#### Records for this task ####

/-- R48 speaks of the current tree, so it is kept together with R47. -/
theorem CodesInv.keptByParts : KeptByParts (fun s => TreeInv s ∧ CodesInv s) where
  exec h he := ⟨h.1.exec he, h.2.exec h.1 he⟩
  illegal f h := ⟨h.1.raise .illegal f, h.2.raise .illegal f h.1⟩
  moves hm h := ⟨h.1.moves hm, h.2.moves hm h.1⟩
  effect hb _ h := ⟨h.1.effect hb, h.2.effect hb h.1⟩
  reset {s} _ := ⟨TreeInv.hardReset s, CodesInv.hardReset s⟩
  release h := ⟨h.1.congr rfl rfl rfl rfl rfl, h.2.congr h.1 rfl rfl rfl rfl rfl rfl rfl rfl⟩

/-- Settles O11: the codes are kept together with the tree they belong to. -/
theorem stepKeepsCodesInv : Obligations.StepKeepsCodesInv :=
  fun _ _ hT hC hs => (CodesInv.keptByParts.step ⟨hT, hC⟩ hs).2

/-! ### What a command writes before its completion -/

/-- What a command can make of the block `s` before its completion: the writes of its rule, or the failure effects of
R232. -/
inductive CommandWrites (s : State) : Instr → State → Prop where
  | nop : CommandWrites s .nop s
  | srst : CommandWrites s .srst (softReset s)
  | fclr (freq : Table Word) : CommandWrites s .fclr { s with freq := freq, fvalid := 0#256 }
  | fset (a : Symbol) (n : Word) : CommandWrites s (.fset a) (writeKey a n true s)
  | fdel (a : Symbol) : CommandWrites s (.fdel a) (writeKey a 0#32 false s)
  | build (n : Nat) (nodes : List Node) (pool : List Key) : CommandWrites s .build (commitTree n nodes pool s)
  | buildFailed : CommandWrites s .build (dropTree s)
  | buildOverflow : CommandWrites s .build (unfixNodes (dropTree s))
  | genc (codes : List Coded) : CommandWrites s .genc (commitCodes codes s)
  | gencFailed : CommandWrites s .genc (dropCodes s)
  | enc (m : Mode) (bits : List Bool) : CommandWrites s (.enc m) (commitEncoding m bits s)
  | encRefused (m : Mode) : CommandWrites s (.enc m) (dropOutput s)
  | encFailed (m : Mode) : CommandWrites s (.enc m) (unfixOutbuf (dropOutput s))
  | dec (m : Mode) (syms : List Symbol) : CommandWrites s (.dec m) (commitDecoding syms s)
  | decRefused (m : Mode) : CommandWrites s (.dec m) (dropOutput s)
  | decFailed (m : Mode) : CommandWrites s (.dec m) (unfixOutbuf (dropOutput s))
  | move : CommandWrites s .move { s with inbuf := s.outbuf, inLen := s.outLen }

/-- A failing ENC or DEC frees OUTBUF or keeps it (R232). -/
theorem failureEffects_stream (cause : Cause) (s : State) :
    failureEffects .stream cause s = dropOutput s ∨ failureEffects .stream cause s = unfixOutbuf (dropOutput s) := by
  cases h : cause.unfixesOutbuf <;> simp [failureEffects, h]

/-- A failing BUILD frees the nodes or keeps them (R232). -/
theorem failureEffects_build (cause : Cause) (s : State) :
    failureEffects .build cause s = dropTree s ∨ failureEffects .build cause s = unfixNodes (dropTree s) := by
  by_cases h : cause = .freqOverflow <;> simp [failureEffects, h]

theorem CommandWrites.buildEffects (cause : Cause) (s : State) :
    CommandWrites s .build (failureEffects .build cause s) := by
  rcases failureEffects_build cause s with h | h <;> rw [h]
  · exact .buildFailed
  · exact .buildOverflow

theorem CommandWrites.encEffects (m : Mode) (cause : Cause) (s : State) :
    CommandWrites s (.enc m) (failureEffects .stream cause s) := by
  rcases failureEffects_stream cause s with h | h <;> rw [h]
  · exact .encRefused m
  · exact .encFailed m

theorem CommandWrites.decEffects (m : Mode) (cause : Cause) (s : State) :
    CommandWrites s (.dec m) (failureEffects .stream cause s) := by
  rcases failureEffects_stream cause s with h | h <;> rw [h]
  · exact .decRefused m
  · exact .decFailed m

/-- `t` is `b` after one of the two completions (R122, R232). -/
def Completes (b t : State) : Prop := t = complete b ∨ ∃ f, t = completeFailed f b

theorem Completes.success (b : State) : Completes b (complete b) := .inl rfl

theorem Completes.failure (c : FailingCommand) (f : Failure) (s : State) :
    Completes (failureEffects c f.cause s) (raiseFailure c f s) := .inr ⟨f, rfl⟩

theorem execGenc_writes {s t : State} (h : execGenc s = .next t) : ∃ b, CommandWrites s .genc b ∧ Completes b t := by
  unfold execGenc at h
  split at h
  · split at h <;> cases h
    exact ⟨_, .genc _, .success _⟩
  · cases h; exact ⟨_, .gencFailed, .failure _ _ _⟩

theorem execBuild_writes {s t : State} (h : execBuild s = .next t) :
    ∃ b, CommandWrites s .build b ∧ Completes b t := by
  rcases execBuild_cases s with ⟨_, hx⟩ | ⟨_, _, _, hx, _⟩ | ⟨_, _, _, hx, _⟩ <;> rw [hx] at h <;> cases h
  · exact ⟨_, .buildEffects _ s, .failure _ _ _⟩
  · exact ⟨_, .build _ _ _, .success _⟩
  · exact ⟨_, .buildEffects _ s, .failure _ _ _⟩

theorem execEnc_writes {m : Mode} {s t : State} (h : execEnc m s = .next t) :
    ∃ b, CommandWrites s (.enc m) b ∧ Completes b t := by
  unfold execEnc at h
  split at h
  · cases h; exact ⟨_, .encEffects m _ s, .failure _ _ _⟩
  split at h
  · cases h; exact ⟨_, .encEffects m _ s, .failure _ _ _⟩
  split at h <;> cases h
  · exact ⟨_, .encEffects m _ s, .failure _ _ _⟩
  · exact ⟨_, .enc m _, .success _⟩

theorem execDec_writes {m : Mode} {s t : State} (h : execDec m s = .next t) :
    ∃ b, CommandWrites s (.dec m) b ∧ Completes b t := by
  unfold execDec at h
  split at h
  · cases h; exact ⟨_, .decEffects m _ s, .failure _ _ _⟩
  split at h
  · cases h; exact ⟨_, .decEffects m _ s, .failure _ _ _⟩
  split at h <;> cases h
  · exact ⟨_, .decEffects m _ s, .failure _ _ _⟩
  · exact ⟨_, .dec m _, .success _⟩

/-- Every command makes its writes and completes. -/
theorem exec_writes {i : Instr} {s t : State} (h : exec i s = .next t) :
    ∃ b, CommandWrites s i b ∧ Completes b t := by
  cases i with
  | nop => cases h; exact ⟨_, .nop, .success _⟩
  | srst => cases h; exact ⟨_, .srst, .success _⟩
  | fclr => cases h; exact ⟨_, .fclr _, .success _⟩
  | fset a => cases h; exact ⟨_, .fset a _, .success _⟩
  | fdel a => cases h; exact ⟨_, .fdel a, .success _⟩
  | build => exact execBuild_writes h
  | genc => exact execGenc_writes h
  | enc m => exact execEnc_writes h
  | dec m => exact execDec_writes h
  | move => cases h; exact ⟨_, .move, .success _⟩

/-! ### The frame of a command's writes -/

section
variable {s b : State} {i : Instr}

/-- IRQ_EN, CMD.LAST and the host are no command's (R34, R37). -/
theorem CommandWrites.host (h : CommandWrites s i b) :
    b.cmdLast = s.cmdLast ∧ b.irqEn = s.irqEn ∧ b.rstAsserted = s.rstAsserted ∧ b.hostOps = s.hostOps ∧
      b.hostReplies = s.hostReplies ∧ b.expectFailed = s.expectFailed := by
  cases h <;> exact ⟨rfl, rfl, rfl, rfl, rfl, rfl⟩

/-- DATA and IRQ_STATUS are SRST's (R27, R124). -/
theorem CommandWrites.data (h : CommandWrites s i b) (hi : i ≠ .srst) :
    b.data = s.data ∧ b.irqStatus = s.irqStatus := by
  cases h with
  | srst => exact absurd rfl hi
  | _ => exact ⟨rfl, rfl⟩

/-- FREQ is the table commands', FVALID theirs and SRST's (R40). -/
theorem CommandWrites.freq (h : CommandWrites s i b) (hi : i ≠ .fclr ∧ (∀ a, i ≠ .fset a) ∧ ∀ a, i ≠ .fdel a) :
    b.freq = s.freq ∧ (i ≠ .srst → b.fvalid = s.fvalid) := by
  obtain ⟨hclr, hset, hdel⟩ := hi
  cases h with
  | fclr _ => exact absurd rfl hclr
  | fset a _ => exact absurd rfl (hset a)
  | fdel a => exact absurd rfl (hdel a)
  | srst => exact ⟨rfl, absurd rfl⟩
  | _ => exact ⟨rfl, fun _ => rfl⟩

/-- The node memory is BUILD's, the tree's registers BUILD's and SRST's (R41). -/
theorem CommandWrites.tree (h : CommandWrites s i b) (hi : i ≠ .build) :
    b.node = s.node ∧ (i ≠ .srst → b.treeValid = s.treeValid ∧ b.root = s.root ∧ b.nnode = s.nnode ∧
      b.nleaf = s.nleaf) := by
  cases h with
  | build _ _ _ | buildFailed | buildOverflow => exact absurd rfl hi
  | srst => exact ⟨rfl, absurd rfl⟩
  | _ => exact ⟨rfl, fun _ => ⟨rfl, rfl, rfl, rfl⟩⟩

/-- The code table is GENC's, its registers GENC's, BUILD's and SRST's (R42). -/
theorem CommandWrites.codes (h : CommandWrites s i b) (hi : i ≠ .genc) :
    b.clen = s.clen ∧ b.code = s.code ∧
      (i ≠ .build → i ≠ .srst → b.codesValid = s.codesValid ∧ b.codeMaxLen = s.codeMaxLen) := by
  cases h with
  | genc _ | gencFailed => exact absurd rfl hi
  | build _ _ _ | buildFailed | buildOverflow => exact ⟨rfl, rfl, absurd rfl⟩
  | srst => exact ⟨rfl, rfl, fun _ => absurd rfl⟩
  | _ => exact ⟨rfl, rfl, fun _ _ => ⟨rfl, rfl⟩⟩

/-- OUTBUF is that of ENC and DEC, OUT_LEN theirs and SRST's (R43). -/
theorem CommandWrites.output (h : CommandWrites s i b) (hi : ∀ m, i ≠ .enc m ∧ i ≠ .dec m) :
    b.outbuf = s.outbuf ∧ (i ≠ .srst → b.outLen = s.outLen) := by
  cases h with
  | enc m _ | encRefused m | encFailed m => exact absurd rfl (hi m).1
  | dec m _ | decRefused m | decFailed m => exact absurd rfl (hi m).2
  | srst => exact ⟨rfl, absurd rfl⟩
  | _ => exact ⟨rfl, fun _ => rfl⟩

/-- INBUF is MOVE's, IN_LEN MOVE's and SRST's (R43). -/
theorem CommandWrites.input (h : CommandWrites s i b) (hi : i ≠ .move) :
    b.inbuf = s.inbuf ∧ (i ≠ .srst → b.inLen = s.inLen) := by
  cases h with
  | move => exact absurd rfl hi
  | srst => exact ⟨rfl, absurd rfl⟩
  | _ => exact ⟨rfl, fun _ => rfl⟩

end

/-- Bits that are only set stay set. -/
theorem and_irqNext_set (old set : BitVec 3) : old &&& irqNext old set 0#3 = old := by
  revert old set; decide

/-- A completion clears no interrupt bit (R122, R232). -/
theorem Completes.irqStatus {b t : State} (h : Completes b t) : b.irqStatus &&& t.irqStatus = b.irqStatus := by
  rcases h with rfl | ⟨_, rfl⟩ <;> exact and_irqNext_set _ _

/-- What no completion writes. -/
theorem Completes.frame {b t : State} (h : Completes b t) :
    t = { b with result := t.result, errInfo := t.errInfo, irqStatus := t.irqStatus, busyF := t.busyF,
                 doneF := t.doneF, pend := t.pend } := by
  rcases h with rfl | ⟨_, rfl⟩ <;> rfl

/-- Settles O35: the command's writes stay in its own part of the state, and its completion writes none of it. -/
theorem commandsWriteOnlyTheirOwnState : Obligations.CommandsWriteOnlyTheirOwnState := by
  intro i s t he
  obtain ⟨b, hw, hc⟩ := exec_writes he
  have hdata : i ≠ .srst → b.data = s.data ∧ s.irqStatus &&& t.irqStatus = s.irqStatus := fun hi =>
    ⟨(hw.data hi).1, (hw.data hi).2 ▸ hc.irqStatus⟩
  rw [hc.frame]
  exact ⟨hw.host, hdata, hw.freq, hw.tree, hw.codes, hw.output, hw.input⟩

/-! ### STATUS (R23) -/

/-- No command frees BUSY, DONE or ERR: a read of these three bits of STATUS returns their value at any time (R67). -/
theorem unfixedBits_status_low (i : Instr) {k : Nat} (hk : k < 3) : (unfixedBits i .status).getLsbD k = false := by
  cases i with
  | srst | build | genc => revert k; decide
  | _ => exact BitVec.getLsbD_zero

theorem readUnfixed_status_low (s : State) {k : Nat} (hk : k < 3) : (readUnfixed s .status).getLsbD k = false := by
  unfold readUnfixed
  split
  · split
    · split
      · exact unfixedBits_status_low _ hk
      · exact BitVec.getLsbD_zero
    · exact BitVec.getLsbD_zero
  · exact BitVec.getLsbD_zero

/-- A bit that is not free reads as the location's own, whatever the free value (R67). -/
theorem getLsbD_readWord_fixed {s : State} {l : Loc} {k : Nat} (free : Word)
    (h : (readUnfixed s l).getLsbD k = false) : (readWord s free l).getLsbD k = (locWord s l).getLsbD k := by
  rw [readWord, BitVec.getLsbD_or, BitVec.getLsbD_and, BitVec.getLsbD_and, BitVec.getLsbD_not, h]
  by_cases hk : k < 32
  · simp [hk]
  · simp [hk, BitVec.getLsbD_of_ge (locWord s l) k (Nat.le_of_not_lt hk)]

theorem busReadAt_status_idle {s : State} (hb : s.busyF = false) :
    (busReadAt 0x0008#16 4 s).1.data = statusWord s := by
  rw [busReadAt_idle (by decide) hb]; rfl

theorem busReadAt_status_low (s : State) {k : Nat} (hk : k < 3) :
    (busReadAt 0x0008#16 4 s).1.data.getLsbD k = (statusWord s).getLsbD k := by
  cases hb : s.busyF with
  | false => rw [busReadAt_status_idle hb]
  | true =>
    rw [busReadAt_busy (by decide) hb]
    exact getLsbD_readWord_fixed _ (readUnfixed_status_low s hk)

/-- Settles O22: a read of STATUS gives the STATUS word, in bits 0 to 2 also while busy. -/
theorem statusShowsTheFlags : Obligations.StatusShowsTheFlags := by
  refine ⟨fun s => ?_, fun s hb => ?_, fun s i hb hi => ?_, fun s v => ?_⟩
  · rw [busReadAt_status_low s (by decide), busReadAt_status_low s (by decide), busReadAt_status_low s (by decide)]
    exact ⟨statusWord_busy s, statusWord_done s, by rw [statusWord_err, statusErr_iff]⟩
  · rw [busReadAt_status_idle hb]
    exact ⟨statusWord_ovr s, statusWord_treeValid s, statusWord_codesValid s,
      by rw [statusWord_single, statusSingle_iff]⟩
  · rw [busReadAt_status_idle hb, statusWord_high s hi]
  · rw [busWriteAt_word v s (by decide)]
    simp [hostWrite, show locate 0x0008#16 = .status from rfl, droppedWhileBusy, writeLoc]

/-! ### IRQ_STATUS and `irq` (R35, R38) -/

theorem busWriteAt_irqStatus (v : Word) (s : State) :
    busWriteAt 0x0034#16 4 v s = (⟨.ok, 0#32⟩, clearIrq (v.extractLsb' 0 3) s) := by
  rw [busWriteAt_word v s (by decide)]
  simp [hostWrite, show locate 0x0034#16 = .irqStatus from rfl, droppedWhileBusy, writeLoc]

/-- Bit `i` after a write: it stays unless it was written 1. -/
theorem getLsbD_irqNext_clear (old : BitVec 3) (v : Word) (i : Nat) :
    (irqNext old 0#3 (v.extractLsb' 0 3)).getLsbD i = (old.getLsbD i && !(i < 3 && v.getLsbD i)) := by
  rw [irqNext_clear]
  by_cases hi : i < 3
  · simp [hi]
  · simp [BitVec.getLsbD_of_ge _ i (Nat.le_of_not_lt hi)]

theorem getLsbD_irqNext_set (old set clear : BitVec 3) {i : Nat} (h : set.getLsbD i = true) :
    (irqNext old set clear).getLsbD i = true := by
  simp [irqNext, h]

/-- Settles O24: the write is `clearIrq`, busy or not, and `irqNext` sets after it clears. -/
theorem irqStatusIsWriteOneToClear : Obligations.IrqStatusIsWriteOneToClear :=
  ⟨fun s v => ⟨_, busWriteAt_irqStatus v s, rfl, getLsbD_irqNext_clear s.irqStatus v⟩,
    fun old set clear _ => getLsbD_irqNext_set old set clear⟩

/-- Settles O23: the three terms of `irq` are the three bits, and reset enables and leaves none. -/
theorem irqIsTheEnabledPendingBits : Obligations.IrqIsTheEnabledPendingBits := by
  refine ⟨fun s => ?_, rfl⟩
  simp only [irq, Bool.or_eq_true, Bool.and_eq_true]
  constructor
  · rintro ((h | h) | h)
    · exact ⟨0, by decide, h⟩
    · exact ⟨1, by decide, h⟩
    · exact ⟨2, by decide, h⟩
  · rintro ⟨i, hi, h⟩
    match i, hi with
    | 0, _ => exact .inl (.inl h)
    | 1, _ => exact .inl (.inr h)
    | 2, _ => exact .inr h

####

§ To do: The answer must be a verbatim transcription of the entries above, from the first line through the line that contains "(.dec m) (unfixOutbuf (dropOutput s))", and nothing more.

§ Written reply:
/-- R48 speaks of the current tree, so it is kept together with R47. -/
theorem CodesInv.keptByParts : KeptByParts (fun s => TreeInv s ∧ CodesInv s) where
  exec h he := ⟨h.1.exec he, h.2.exec h.1 he⟩
  illegal f h := ⟨h.1.raise .illegal f, h.2.raise .illegal f h.1⟩
  moves hm h := ⟨h.1.moves hm, h.2.moves hm h.1⟩
  effect hb _ h := ⟨h.1.effect hb, h.2.effect hb h.1⟩
  reset {s} _ := ⟨TreeInv.hardReset s, CodesInv.hardReset s⟩
  release h := ⟨h.1.congr rfl rfl rfl rfl rfl, h.2.congr h.1 rfl rfl rfl rfl rfl rfl rfl rfl⟩

/-- Settles O11: the codes are kept together with the tree they belong to. -/
theorem stepKeepsCodesInv : Obligations.StepKeepsCodesInv :=
  fun _ _ hT hC hs => (CodesInv.keptByParts.step ⟨hT, hC⟩ hs).2

/-! ### What a command writes before its completion -/

/-- What a command can make of the block `s` before its completion: the writes of its rule, or the failure effects of
R232. -/
inductive CommandWrites (s : State) : Instr → State → Prop where
  | nop : CommandWrites s .nop s
  | srst : CommandWrites s .srst (softReset s)
  | fclr (freq : Table Word) : CommandWrites s .fclr { s with freq := freq, fvalid := 0#256 }
  | fset (a : Symbol) (n : Word) : CommandWrites s (.fset a) (writeKey a n true s)
  | fdel (a : Symbol) : CommandWrites s (.fdel a) (writeKey a 0#32 false s)
  | build (n : Nat) (nodes : List Node) (pool : List Key) : CommandWrites s .build (commitTree n nodes pool s)
  | buildFailed : CommandWrites s .build (dropTree s)
  | buildOverflow : CommandWrites s .build (unfixNodes (dropTree s))
  | genc (codes : List Coded) : CommandWrites s .genc (commitCodes codes s)
  | gencFailed : CommandWrites s .genc (dropCodes s)
  | enc (m : Mode) (bits : List Bool) : CommandWrites s (.enc m) (commitEncoding m bits s)
  | encRefused (m : Mode) : CommandWrites s (.enc m) (dropOutput s)
  | encFailed (m : Mode) : CommandWrites s (.enc m) (unfixOutbuf (dropOutput s))
  | dec (m : Mode) (syms : List Symbol) : CommandWrites s (.dec m) (commitDecoding syms s)
  | decRefused (m : Mode) : CommandWrites s (.dec m) (dropOutput s)
  | decFailed (m : Mode) : CommandWrites s (.dec m) (unfixOutbuf (dropOutput s))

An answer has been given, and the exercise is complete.